**Task item:**
Go through the data below. Pull out every line that has the word "RemoteWrite".

Record set below:

-- ==== Sys2Proof/Machine/Spare.lean ====
section
/-! DEFINITION. Spare.lean: what lies in the stacks' spare regions: version tables, context save images, arrival logs
(R10, R372, R386, R388, R414 to R417). The manual says in which stack's share each of them lies and gives no address in it: the
model takes a table at the share's beginning, and an image or a log where there is room behind it (DESIGN CHOICE, log 74). -/
namespace Sys2Proof.Machine

/-- The stack that holds a device address (R10, R372). -/
def State.stackOf (s : State) (a : Nat) : Nat :=
  if dpaRegion a = 3 then bits a 40 37 else (dpaOffset a / 2 ^ 16) % max 1 s.pkg.stackCount

/-- A device address in a stack's spare region. -/
def spareAddr (stack off : Nat) : Nat := 3 * 2 ^ 42 + stack * 2 ^ 37 + off

/-- A core's save stack (R414), which holds its saves and arrival logs. -/
def Package.saveStack (k : Package) (core : Nat) : Nat := core / 16 % max k.stackCount 1

/-- A partition's share of a stack's spare region, as device addresses. -/
def spareShare (d : PartDesc) (stack : Nat) : Nat × Nat :=
  let x := partShare d 3
  (spareAddr stack (x.1 * 2 ^ 26), spareAddr stack ((x.1 + x.2) * 2 ^ 26))

/-! ### Version tables (R386) -/

/-- The bytes of a version table: an entry of 8 bytes for each of the 2^20 pages of a stack. -/
def tableBytes : Nat := 2 ^ 23

/-- A package page's number within its stack, whose regions follow each other (Table 1.3). -/
def State.stackPage (s : State) (a : Nat) : Nat :=
  let n := max 1 s.pkg.stackCount
  let r := dpaRegion a
  ((natRange 0 r).map fun i => s.pkg.regionSize i / n / 2 ^ 16).sum + dpaOffset a / 2 ^ 16 / (if r = 3 then 1 else n)

/-- The device address of the table entry of the page at a device address: in the share of the page's stack that the partition which holds
the page has. -/
def State.tableAt (s : State) (a : Nat) : Option Nat :=
  match s.pkg.parts.toList.findSome? fun d => d.filter fun d => partInShare d a with
  | some d =>
    let sh := spareShare d (s.stackOf a)
    let at_ := sh.1 + 8 * s.stackPage a
    if !a.testBit 51 && at_ + 8 ≤ sh.2 && !s.pkg.noMemory at_ then some at_ else none
  | none => none

def entryBytes (e : BitVec 8 × BitVec 32) : List Byte := leBytes 8 (e.1.toNat * 2 ^ 32 + e.2.toNat)

/-- The entry of the package page at a device address changes, with its bytes in the table. -/
def State.putEntry (s : State) (a : Nat) (e : BitVec 8 × BitVec 32) : State :=
  let s := s.mapPkg fun k => { k with sealVer := tabSet k.sealVer (a / 2 ^ 16) e }
  match s.tableAt a with
  | some t => s.cpPut t (entryBytes e)
  | none => s

/-- An entry fails its tag (R386): an error lies in it, or its bytes in the table are not those it was written with. -/
def State.entryLost (s : State) (a : Nat) : Bool :=
  NatSet.has s.pkg.sealBad (a / 2 ^ 16) || (match s.tableAt a with
    | some t => s.devSpoilt t 8 || s.devBytes t 8 != entryBytes (tabGet (0, 0) s.pkg.sealVer (a / 2 ^ 16))
    | none => false)

/-! ### Room for images and logs -/

/-- ARRLOGSIZE (R416). -/
def State.logSize (s : State) : Nat := wbits (s.pkg.reg 0x40) 31 0

/-- The 64 KiB pages of an arrival log, with entries of 288 bytes. -/
def State.logPages (s : State) : Nat := (288 * s.logSize + 2 ^ 16 - 1) / 2 ^ 16

/-- What images, each with a page for its tags, and logs occupy: their addresses and lengths. -/
def State.spareUsed (s : State) : List (Nat × Nat) :=
  (s.pkg.saved.filterMap fun v => v.base.map fun b => (b, (v.units + 1) * 2 ^ 16))
    ++ s.pkg.logs.filterMap fun g => g.base.map fun b => (b, s.logPages * 2 ^ 16)

/-- The first place in a partition's share of a stack's spare region with room for so many pages. -/
def State.spareFit (s : State) (part stack pages : Nat) : Option Nat :=
  match s.pkg.parts.toList.getD part none with
  | none => none
  | some d =>
    let sh := spareShare d stack
    let used := s.spareUsed
    let n := pages * 2 ^ 16
    ((sh.1 + tableBytes) :: used.map fun x => x.1 + x.2).find? fun c =>
      decide (sh.1 + tableBytes ≤ c) && decide (c + n ≤ sh.2) && !s.pkg.noMemory (c + n - 1)
        && used.all fun x => decide (x.1 + x.2 ≤ c) || decide (c + n ≤ x.1)

/-! ### Arrival logs (R416, R417) -/

/-- An arrival log is opened for a context of a launch. -/
def State.openLog (s : State) (id : BitVec 32) (part : Nat) (core : BitVec 7) : State :=
  let st := s.pkg.saveStack core.toNat
  let base := s.spareFit part st s.logPages
  s.mapPkg fun k => { k with logs := k.logs ++ [⟨id, part, core, st, base, 0, []⟩] }

def rwCode : RwKind → Nat
  | .store => 0 | .ste => 1 | .stf => 2 | .fset => 3 | .fclr => 4 | .count => 5

/-- An entry: a header of 32 bytes, whose layout is the model's (log 74), and up to 256 bytes of data. -/
def logEntry (w : RemoteWrite) : List Byte :=
  [BitVec.ofNat 8 w.window.toNat, BitVec.ofNat 8 w.cls.toNat, BitVec.ofNat 8 w.scope.toNat, BitVec.ofNat 8 (rwCode w.kind)]
    ++ leBytes 4 w.data.length ++ leBytes 8 w.addr ++ List.replicate 16 0 ++ sliceBytes (w.data.map fun b => b.getD 0) 0 256

/-- The address of the i-th entry that a log holds. -/
def State.logAt (s : State) (g : ArrivalLog) (i : Nat) : Option Nat := g.base.map fun b => b + 288 * ((g.first + i) % max 1 s.logSize)

def sameLog (a b : ArrivalLog) : Bool := a.launchId == b.launchId && a.part == b.part && a.core == b.core

def State.setLog (s : State) (g : ArrivalLog) : State :=
  s.mapPkg fun k => { k with logs := mapIf (sameLog g) (fun _ => g) k.logs }

/-- A write is appended to a log. -/
def State.appendLog (s : State) (g : ArrivalLog) (w : RemoteWrite) : State :=
  let s := match s.logAt g g.writes.length with
    | some a => s.cpPut a (logEntry w)
    | none => s
  s.setLog { g with writes := g.writes ++ [w] }

/-- The first write of a log as its entry holds it: its data are those that stand there. -/
def State.logHead (s : State) (g : ArrivalLog) (w : RemoteWrite) : RemoteWrite :=
  match s.logAt g 0 with
  | some a => { w with data := w.data.zipIdx.map fun (b, i) => b.map fun x => if i < 256 then (s.devBytes (a + 32 + i) 1).headD 0 else x }
  | none => w

/-- An error lies in its data (R418). -/
def State.logSpoilt (s : State) (g : ArrivalLog) (w : RemoteWrite) : Bool :=
  match s.logAt g 0 with
  | some a => s.devSpoilt (a + 32) w.data.length
  | none => false

end Sys2Proof.Machine
end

End of Record set.

**Answer for the task:**
def logEntry (w : RemoteWrite) : List Byte :=
def State.appendLog (s : State) (g : ArrivalLog) (w : RemoteWrite) : State :=
def State.logHead (s : State) (g : ArrivalLog) (w : RemoteWrite) : RemoteWrite :=
def State.logSpoilt (s : State) (g : ArrivalLog) (w : RemoteWrite) : Bool :=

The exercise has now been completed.